PI: When I go to China, what's interesting to me is the Kentucky Fried Chicken outlet as a status symbol where people go to spend a whole week's wages. It never could be mistaken for a Kentucky Fried Chicken outlet in Cambridge, Massachusetts because of all the expectations people bring to it.

HB: And the nationalism just below the surface? Sachiko, for instance, becoming very defensive about Japan?

PI: Indeed, many people say, and I think persuasively, that as borders dissolve, there's more building of walls. A fifteenth century Arab said, "Only tribes can live in a desert." When you're in this area without borders, everyone is actually forming groups. So we've seen more tribalism, more nationalism.

I enjoy foreignness and dislocation, multicultures setting up in hearts as well as countries. But the hazards are obvious, especially in the assumption of understanding. Almost every company has a slogan about bringing the world together. That seems to me very dangerous because when we turn on our CD-ROM, or whatever, and watch The Killing Fields, say, we believe we know Cambodia, which our grandparents never could believe they knew. But it's not true. We don't know any more about Cambodia from watching The Killing Fields than Cambodians know about us from watching Santa Barbara or Dallas. We're still remote to another. The world is one hundred cultures divided by a common language, from MacDonald's to Madonna. It's easy to delude ourselves we share more than we do.
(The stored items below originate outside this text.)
/-! ## Command 0xB0 (14 Table 14.14; 15 R360) -/

/-- A long response leaves on the log port in order of offset, at most 512 bytes to a packet. -/
def State.sendLong (s : State) (n : BitVec 3) (r : List Byte) : State :=
  s.each (List.range (cdiv r.length 512)) (fun s k =>
    let d := (r.drop (512 * k)).take 512
    s.keepPacket 12 n.toNat 0 s.mer.now (BitVec.ofNat 64 (512 * k + d.length * 2 ^ 32) :: flitsOfBytes d))

/-- The message of mailbox n is answered: the command's result waits to be written. -/
def State.spdmRun (s : State) (n h : BitVec 3) (m : List Byte) : State :=
  let x := s.spdmMsg n h m
  let s := x.1
  let r := x.2.1
  let long := decide (r.length > 56)
  let s := if long then s.sendLong n r else s
  let w := w32 (pack [(0, 16, r.length), (16, 1, b2n long), (17, 3, x.2.2)])
  s.modMbx n (fun b => { b with
    final := some (okR (w :: (if long then [] else (List.range (cdiv r.length 4)).map (fun k => w32 (mf r (4 * k) 4))))) })

def spdmLen (q : Req) : Nat := fld (q.w 1) 0 16
def spdmPort (q : Req) : Bool := bit (q.w 1) 16
/-- The bytes of the words from 2 on. -/
def spdmBytes (q : Req) : List Byte := wordsBytes (q.args.drop 1)

/-- The first word whose padding is not zero. -/
def spdmPad (q : Req) : Option Nat :=
  ((enumFrom' 0 (spdmBytes q)).find? (fun p => decide (spdmLen q ≤ p.1) && p.2 != 0)).map (fun p => 2 + p.1 / 4)

/-- SPDM 0xB0. In ROM inbound credits are for an image only, and a message that would need them is refused (13 R315). -/
def cmdSpdm : Cmd :=
  {
    op := 0xB0, masks := [0x1FFFF], sess := true, rom := true
    len := fun q => !q.args.isEmpty && (if spdmPort q then q.args.length == 1 else decide (min 56 (spdmLen q) ≤ 4 * (q.args.length - 1)))
    form := fun _ q =>
      if spdmLen q = 0 || (spdmPort q != decide (spdmLen q > 56)) then some (badArgR 1)
      else if spdmLen q > 4096 then some (tooLargeR (spdmLen q - 4096) 0)
      else if spdmPort q then none else (spdmPad q).map badArgR
    run := fun s q =>
      if spdmPort q && s.helm.stage ≠ .run then (s, .final (notPermR 0xA { item := 0x0C, idx := s.helm.stage.code }))
      else if spdmPort q then
        (s.openInbound { kind := .spdm, mbx := q.mbx, tag := q.tag, bytes := spdmLen q, lastAt := s.boot.uptime }, .accepted [])
      else (s.spdmRun q.mbx q.sess ((spdmBytes q).take (spdmLen q)), .accepted []) }

/-- The bytes of a VENDOR_DEFINED_REQUEST that carries a request image. -/
def vendorMsg (op : Byte) (q : Req) : List Byte :=
  [0x12, 0xFE, 0, 0, 4, 0, 4] ++ bytesOf 4 0xB256 ++ bytesOf 2 64 ++ wordsBytes (area16 (reqHeader op q :: q.args))

/-- A row that a session alone may issue: with `sess` 0 it is posted as it stands; else it comes inside a message of that session,
whose transfer has ended. -/
def sessCmd (c : Cmd) (dt : Nat) (q : Req) (s : State) : State :=
  if q.sess = 0 then postCmd c dt q s
  else
    let via : Cmd := { cmdSpdm with run := fun s b => (s.spdmRun b.mbx b.sess (vendorMsg c.op q), .accepted []) }
    postCmd via dt { q with rsv := 0, args := [w32 (77 + 65536)] } s

def execSpdm (dt : Nat) (q : Req) (s : State) : Step := .next (postCmd cmdSpdm dt q s)
def execLodeAge (dt : Nat) (q : Req) (s : State) : Step := .next (sessCmd cmdLodeAge dt q s)
def execLodeCheck (dt : Nat) (q : Req) (s : State) : Step := .next (sessCmd cmdLodeCheck dt q s)

end Sys2Proof.Machine
end

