-- ==== Sys2Proof/Machine/Regs.lean ====
section
/-! DEFINITION. The control port: what every register reads, the accesses that change something, and the Helm's intake (13 R319 to
R326; 18 R414; 19 R417 to R426). -/

namespace Sys2Proof.Machine

open Sys2Proof

/-! ## Register values (19 Table 19.1) -/

/-- MBX_STATE (13 Table 13.5). -/
def State.mbxState (s : State) : Word :=
  let h := if s.xingOk 2 then s.helmWord else s.ctl.snapHelm
  h ||| w32 (pack ((enumFrom' 0 s.mbxs).map (fun p => (2 * p.1, 2, p.2.st.code))) ||| (b2n s.ctl.sync) <<< 20)

/-- THR_CAP and THR_AUX (19 Table 19.5). -/
def State.thrCap (s : State) : Word :=
  w32 (pack [(0, 9, (s.power.caps.getD 0 256).toNat), (9, 9, (s.power.caps.getD 1 256).toNat), (18, 9, (s.power.caps.getD 2 256).toNat)])

def State.thrAux (s : State) : Word :=
  w32 (pack [(0, 9, s.cvy.rate.toNat), (9, 1, b2n s.thrOn), (10, 1, b2n s.safeFloor), (11, 5, s.margin), (16, 1, b2n s.power.distrust)])

/-- TST_READY (18 Table 18.2). -/
def State.tstReady (s : State) : Word :=
  let b := s.boot
  w32 (pack [(0, 1, b2n b.bootCal), (1, 1, b2n b.sxtCal), (2, 1, b2n b.lodeCal), (3, 1, b2n b.lockedOnce), (4, 1, b2n b.flowOnce),
    (5, 1, b2n b.calFail), (8, 8, maskOf (·.active) s.rails)])

/-- The registers whose value is taken through crossing 4. -/
def throughCore (a : Nat) : Bool := [0x010C, 0x0C00, 0x0C04, 0x0C08, 0x0E04, 0x0E08, 0x0F00].contains a

/-- What a register holds, by its byte address; MER_LO and the LBK_ words as the next read would give them. -/
def State.regValue (s : State) (a : Nat) : Word :=
  if a = 0x0000 then 0x00040002
  else if a = 0x0004 then 0x0000B256
  else if a = 0x0100 then s.ctlInt
  else if a = 0x0104 then w32 s.ctl.en.toNat
  else if a = 0x0108 then w32 s.ctl.staleBits.toNat
  else if a = 0x0110 then (if s.xingOk 6 then s.bootWord else s.ctl.snapBoot)
  else if a = 0x0204 then s.mbxState
  else if a = 0x0208 then s.ctl.busy
  else if 0x0400 ≤ a ∧ a < 0x0600 then ((s.mbxs.getD ((a - 0x0400) / 64) {}).reqArea.getD ((a - 0x0400) % 64 / 4) 0)
  else if 0x0800 ≤ a ∧ a < 0x0A00 then ((s.mbxs.getD ((a - 0x0800) / 64) {}).resp.getD ((a - 0x0800) % 64 / 4) 0)
  else if a = 0x0C00 then w32 (s.thrCause s.movers).toNat
  else if a = 0x0C04 then s.thrCap
  else if a = 0x0C08 then s.thrAux
  else if a = 0x0D00 then BitVec.ofNat 32 (if s.xingOk 5 && !s.coreStopped then s.mer.now else s.ctl.snapMer).toNat
  else if a = 0x0D04 then s.ctl.merHi
  else if a = 0x0D08 then s.ctl.merSt
  else if a = 0x0E00 then (match s.ctl.echo with | some w => ~~~w | none => 0)
  else if a = 0x0E04 then s.ctl.xing
  else if a = 0x0E08 then (if s.ctl.helmLeft ≠ 0 then s.ctl.helm else 0)
  else if a = 0x0F00 then s.tstReady
  else 0

/-- What a read returns, with its `ctl_err` (R417, R427; 12 R312). -/
def State.regRead (s : State) (a : Nat) : Word × Bool :=
  if !throughCore a then (s.regValue a, false)
  else if s.coreStopped then (0, true)
  else if !s.xingOk 4 then (s.ctl.snap4, false)
  else (s.regValue a, false)

/-! ## Accesses that change something -/

/-- An access of the control port: nothing happens while the port is in reset or its clock stands. -/
def access (dt : Nat) (s : State) (f : State → State) : Step := event dt s (fun s => if s.portUp then f s.noErr else s)

/-- A read's data. -/
def State.reads (s : State) (v : Word) : State := { s with ctl := { s.ctl with rdata := v } }

/-- A read through crossing 4, and what the core does when it gives a value. -/
def State.read4 (s : State) (v : Word) (f : State → State) : State :=
  if s.coreStopped then s.cross4Fail
  else if !s.xingOk 4 then s.reads s.ctl.snap4
  else f { s with ctl := { s.ctl with rdata := v, snap4 := v } }

/-- MBX_DOORBELL: the mailboxes rung, in ascending order. -/
def State.doorbells (s : State) (ring : BitVec 8) : State :=
  s.each (allMbx.filter (fun n => bit ring n.toNat)) State.bell

/-- CTL_INT_CLEAR. -/
def State.clearInt (s : State) (w : Word) : State :=
  { s with ctl := { s.ctl with
    done := s.ctl.done &&& ~~~BitVec.ofNat 8 w.toNat, misuse := s.ctl.misuse && !bit w 8, xstale := s.ctl.xstale && !bit w 9 } }

/-- MER_LO_READ: the capture (R425). -/
def State.readMer (s : State) : State :=
  let live := s.xingOk 5 && !s.coreStopped
  let t := if live then s.mer.now else s.ctl.snapMer
  let w := if live then s.merWord else s.ctl.snapMst
  { s with ctl := { s.ctl with
    rdata := BitVec.ofNat 32 t.toNat, merHi := BitVec.ofNat 32 (t.toNat >>> 32), merSt := w ||| w32 (32 * b2n s.ctl.brk), brk := false } }

/-- LBK_XING_READ: the core's value, which then steps on. -/
def State.readXing (s : State) : State :=
  s.read4 s.ctl.xing (fun s => { s with ctl := { s.ctl with xing := lfsrStep s.ctl.xing } })

/-- LBK_HELM_READ: the word that the Helm presents; a take advances it, and the last one ends the loop-back. -/
def State.readLoop (s : State) : State :=
  s.read4 (s.regValue 0x0E08) (fun s =>
    if s.ctl.helmLeft = 0 then s
    else
      let s := { s with ctl := { s.ctl with
        helm := lfsrStep s.ctl.helm, helmLeft := s.ctl.helmLeft - 1, helmTaken := s.ctl.helmTaken + 1 } }
      if s.ctl.helmLeft = 0 then s.loopDone (.loop 0 0) else s)

/-- A write, by byte address: what is not named here is ignored (R417). -/
def State.regWrite (s : State) (a : Nat) (w : Word) : State :=
  if a = 0x0100 then s.clearInt w
  else if a = 0x0104 then { s with ctl := { s.ctl with en := BitVec.ofNat 12 w.toNat } }
  else if a = 0x010C then (if s.coreStopped || bit w 0 then s.writeHelm else s)
  else if a = 0x0200 then s.doorbells (BitVec.ofNat 8 w.toNat)
  else if 0x0400 ≤ a ∧ a < 0x0600 then
    s.modMbx (BitVec.ofNat 3 ((a - 0x0400) / 64)) (fun m => { m with reqArea := m.reqArea.set ((a - 0x0400) % 64 / 4) w })
  else if a = 0x0E00 then { s with ctl := { s.ctl with echo := some w } }
  else if throughCore a && s.coreStopped then s.cross4Fail
  else s

/-! ## The Helm's intake (13 R322, R323, R326) -/

/-- HELM_INTAKE_TAKE: the oldest entry is taken and answered. -/
def State.intakeTake (s : State) : State :=
  if !(s.helm.stage = .run || s.helm.stage = .rom) || !s.helm.open_ then s
  else match s.helm.queue with
    | [] => s
    | n :: r =>
      let s := { s with helm := { s.helm with queue := r } }
      if (s.mbx n).held ≠ .posted then s
      else
        let x := s.runCmd (cmdSpdm :: baseCmds) false (s.mbx n).op (reqOfWords n (s.mbx n).cmd)
        x.1.answer n x.2

/-- INTAKE_REOPEN. -/
def State.intakeReopen (s : State) : State :=
  if s.helm.stage = .run || s.helm.stage = .rom then { s with helm := { s.helm with open_ := true, reopen := 0 } } else s

/-- MAILBOX_REPUBLISH: after a port reset the Helm sends the state and response of every mailbox that it holds and that has taken no
doorbell since, and sets `sync`. -/
def State.republish (s : State) : State :=
  if !s.ctlUp || s.ctl.sync || !(s.helm.stage = .run || s.helm.stage = .rom) then s
  else
    let s := s.each (allMbx.filter (fun n => decide ((s.mbx n).st = .idle) && decide ((s.mbx n).held ≠ .idle))) State.publish
    { s with ctl := { s.ctl with sync := true } }

def execMbxDoorbell (dt : Nat) (ring : BitVec 8) (s : State) : Step := access dt s (fun s => s.doorbells ring)
def execCtlIntClear (dt : Nat) (w : Word) (s : State) : Step := access dt s (fun s => s.clearInt w)
def execMerLoRead (dt : Nat) (s : State) : Step := access dt s State.readMer
def execLbkXingRead (dt : Nat) (s : State) : Step := access dt s State.readXing
def execLbkHelmRead (dt : Nat) (s : State) : Step := access dt s State.readLoop
def execRegisterWrite (dt : Nat) (addr : BitVec 14) (w : Word) (s : State) : Step := access dt s (fun s => s.regWrite (4 * addr.toNat) w)
def execHelmIntakeTake (dt : Nat) (s : State) : Step := event dt s State.intakeTake
def execIntakeReopen (dt : Nat) (s : State) : Step := event dt s State.intakeReopen
def execMailboxRepublish (dt : Nat) (s : State) : Step := event dt s State.republish

end Sys2Proof.Machine
end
HB: If you are so acutely aware of the limitations, what keeps you on the road, or in the air, as the case may be?

PI: I travel, a little bit at least, because of what I see as a moral obligation. I can give imaginative escape, say, to the people I meet in Cuba. I can take their letters to their friends here. I can bring them news of America. I can actually provide things to which they otherwise don't have access. And I can bring my friends back here some sense of what Cuba's really like.

The only way you can really justify traveling is if you feel you're doing some good to the people you visit. It's so easily undertaken as a diversion, it has to have that component.